Business Strategy Overview
- Business strategies aim to improve competitive standing, adapt to industry dynamics, and ensure long-term profitability and relevance.
- These strategies rely on qualitative insights into a company's strengths and potential advantages.
Key Goals of Competitive Strategies
- Attract and please customers by offering superior value and experiences.
- Withstand competitive pressure by strengthening resilience against challenges.
- Expand influence and presence to strengthen market position in key segments.

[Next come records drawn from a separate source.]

-- ==== Sys2Proof/Machine/Stream.lean ====
section
/-! DEFINITION. The write stream (R130-R143, R148, R161-R184): packing, placing, fixing slots, verify, settling, commit, and
how a stream ends. -/
namespace Sys2Proof.Machine

/-! ### Geometry -/

/-- First cell of slot `k` of track `t` on wrap `w` of port `p`'s cartridge (R157). -/
def State.slotCell (s : State) (p w t k : Nat) : Nat :=
  slotStart (s.cart p).label.lpStart (s.cart p).label.lpEnd (wrapRev w) t k

/-- N_s of the port's cartridge (R157). -/
def State.wrapSlots (s : State) (p : Nat) : Nat := slotCount (s.cart p).label.lpStart (s.cart p).label.lpEnd

/-- WRAP_RESERVE in force (R191). -/
def State.reserve (s : State) (p : Nat) : Nat := max 16 (wfld (s.fm p).cfg 0 8)

/-- F, the frames per track of a dataset (R165). -/
def State.framesPer (s : State) (p : Nat) : Nat := 256 / max 1 (s.tracks p)

/-- The first slot of a track on a wrap that begins at or beyond place `x` in travel. -/
def State.slotFrom (s : State) (p w t x : Nat) : Nat :=
  let a0 := inTravel (wrapRev w) (s.slotCell p w t 0)
  if x ≤ a0 then 0 else (x - a0 + frameCells - 1) / frameCells

/-- The track-following target of a wrap, and the band pair it follows (R181). -/
def Cart.trackTarget (c : Cart) (w : Nat) : Int :=
  let k := max 1 (c.label.wrapCount / 16)
  c.ord0 + (w / k : Nat) * c.bandPitch + (w % k : Nat) * c.wrapStep

/-- The head is aimed at a wrap (R35, R181). -/
def aimAt (p w : Nat) (s : State) : State :=
  let c := s.cart p
  (s.modCart p fun v => { v with wrap := w }).modAbsc p fun a => { a with
    target := c.trackTarget w, band := w / max 1 (c.label.wrapCount / 16) }

/-! ### Small readers of a stream -/

/-- The dataset of a DS_SEQ. -/
def Stream.ds? (m : Stream) (seq : Nat) : Option Dataset := m.datasets.find? fun d => d.seq == seq

/-- Change the dataset of a DS_SEQ. -/
def Stream.modDs (m : Stream) (seq : Nat) (f : Dataset → Dataset) : Stream :=
  { m with datasets := modWhere (fun d => d.seq == seq) f m.datasets }

/-- The queue of a track. -/
def Stream.queue (m : Stream) (t : Nat) : List Frame := Tab.get [] m.queues t

/-- No frame is queued. -/
def Stream.idle (m : Stream) : Bool := m.queues.all fun e => decide (e.2 = [])

/-- The wrap a dataset is assigned to; the present wrap for one no longer held. -/
def Stream.wrapOf (m : Stream) (f : Frame) : Nat := match m.ds? f.seq with | some d => d.wrap | none => m.wrap

/-- The wrap the next dataset is packed for, before R181 is asked. -/
def Stream.packWrap (m : Stream) : Nat := m.datasets.foldl (fun w d => max w d.wrap) m.wrap

/-- The slot after every frame queued for wrap `w`, over all tracks: the base slot of a dataset that is packed behind them, a slot that is free
on every track (R181). Log entry: 89 (DESIGN CHOICE). -/
def State.tailSlot (s : State) (p w : Nat) : Nat :=
  let m := s.stream p
  (List.range (s.tracks p)).foldl (fun b t =>
    max b ((if w = m.wrap then Tab.get 0 m.nextSlot t else 0)
      + ((m.queue t).filter fun f => decide (m.wrapOf f = w)).length)) 0

/-- Datasets R181 leaves room for in the partition. -/
def State.roomFor (s : State) (p : Nat) : Nat :=
  let m := s.stream p
  let f := s.framesPer p
  let w := m.packWrap
  let whole := (s.wrapSlots p - s.reserve p) / f
  (s.wrapSlots p - s.reserve p - s.tailSlot p w) / f + (m.lastWrap - w) * whole

/-- The wrap on which the next dataset begins (R181). -/
def State.nextWrap (s : State) (p : Nat) : Nat :=
  let w := (s.stream p).packWrap
  if s.tailSlot p w + s.framesPer p + s.reserve p ≤ s.wrapSlots p then w else w + 1

/-! ### Buffers -/

/-- The requester ID of port engine `p` (R275). -/
def portReq (p : Nat) : ReqId := BitVec.ofNat 8 (0x50 + p)

/-- The final owner frees a buffer. -/
def freeOwned (h : Handle) (s : State) : State := freeOp (s.buf h.toNat).owner h s

/-- Free a list of buffers. -/
def freeAll (hs : List Handle) (s : State) : State := hs.foldl (fun t h => freeOwned h t) s

/-- A buffer held for pads is wanted while a track that last placed a frame of the dataset may place one (R141, R143). -/
def Stream.padWants (m : Stream) (seq : Nat) : Bool :=
  !m.idle && m.lastFrame.any fun e => decide (e.2.seq = seq)

/-- Datasets on the medium release their buffers (R141); those that nothing needs any more leave the list. -/
def releaseDone (p : Nat) (s : State) : State :=
  let m := s.stream p
  let ready (d : Dataset) : Bool := d.onMedium && !m.padWants d.seq
  let s := freeAll ((m.datasets.filter ready).filterMap fun d => d.buffer) s
  let gone (d : Dataset) : Bool := ready d && decide (d.group ≤ m.committedThru)
  s.modStream p fun v => { v with
    datasets := (modWhere ready (fun d => { d with buffer := none }) v.datasets).filter fun d => !gone d }

/-! ### Packing (R171-R175) -/

/-- A user region in the making. -/
structure Packing where
  out : List Byte := []
  room : Nat := regionBytes - 64
  count : Nat := 0
  items : List Item := []
  blockSeen : Bool := false
  allStored : Bool := true
  recs : Nat := 0
  marks : Nat := 0
  bufs : List Handle := []
  recSeq : Nat := 0
  key : Nat := 0
  deriving DecidableEq, Repr

/-- Why packing of a region paused or ended. -/
inductive PackEnd where
  | wait | full | group
  deriving DecidableEq, Repr

/-- The bytes an item needs to begin in a region (R172). -/
def PackItem.need (k : PackItem) : Nat := if k.isMark then 8 else 16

Types of Competitive Strategies
- Strategies are either proactive (offensive) or reactive (defensive), tailored to specific market conditions and company resources.
Proactive Strategies
- Counter the actions of key rivals.
- Example: BDO Unibank invests in digital banking to compete with fintech firms like PayMaya.
- Shift resources to areas with growth potential for long-term gains.
Reactive Strategies
- Quickly adapt to changes in demand or competitive pressures.
- Philippine Airlines adjusted pricing and introduced promotional fares in response to low-cost carriers like Cebu Pacific.
Questions in Formulating Competitive Strategies
- Businesses consider cost versus differentiation and whether they should compete on price or unique qualities. -Bench uses stylish designs and cultural relevance to differentiate, while Penshoppe offers affordable fashion.
- Focus on the largest or niche market segments.
- Generika Drugstore caters to budget consumers with affordable medicine, while Mercury Drug offers premium pharmaceutical products.
- Decide between domestic versus international opportunities.
- Jollibee Foods Corporation balances domestic dominance with international expansion.
Competitive Strategies in Practice
- Cebu Pacific uses aggressive pricing to dominate the budget airline market, while Shakey's Pizza uses loyalty programs to counter competition.
- SM Supermalls employs cost leadership by offering lower rents to attract both retailers and customers.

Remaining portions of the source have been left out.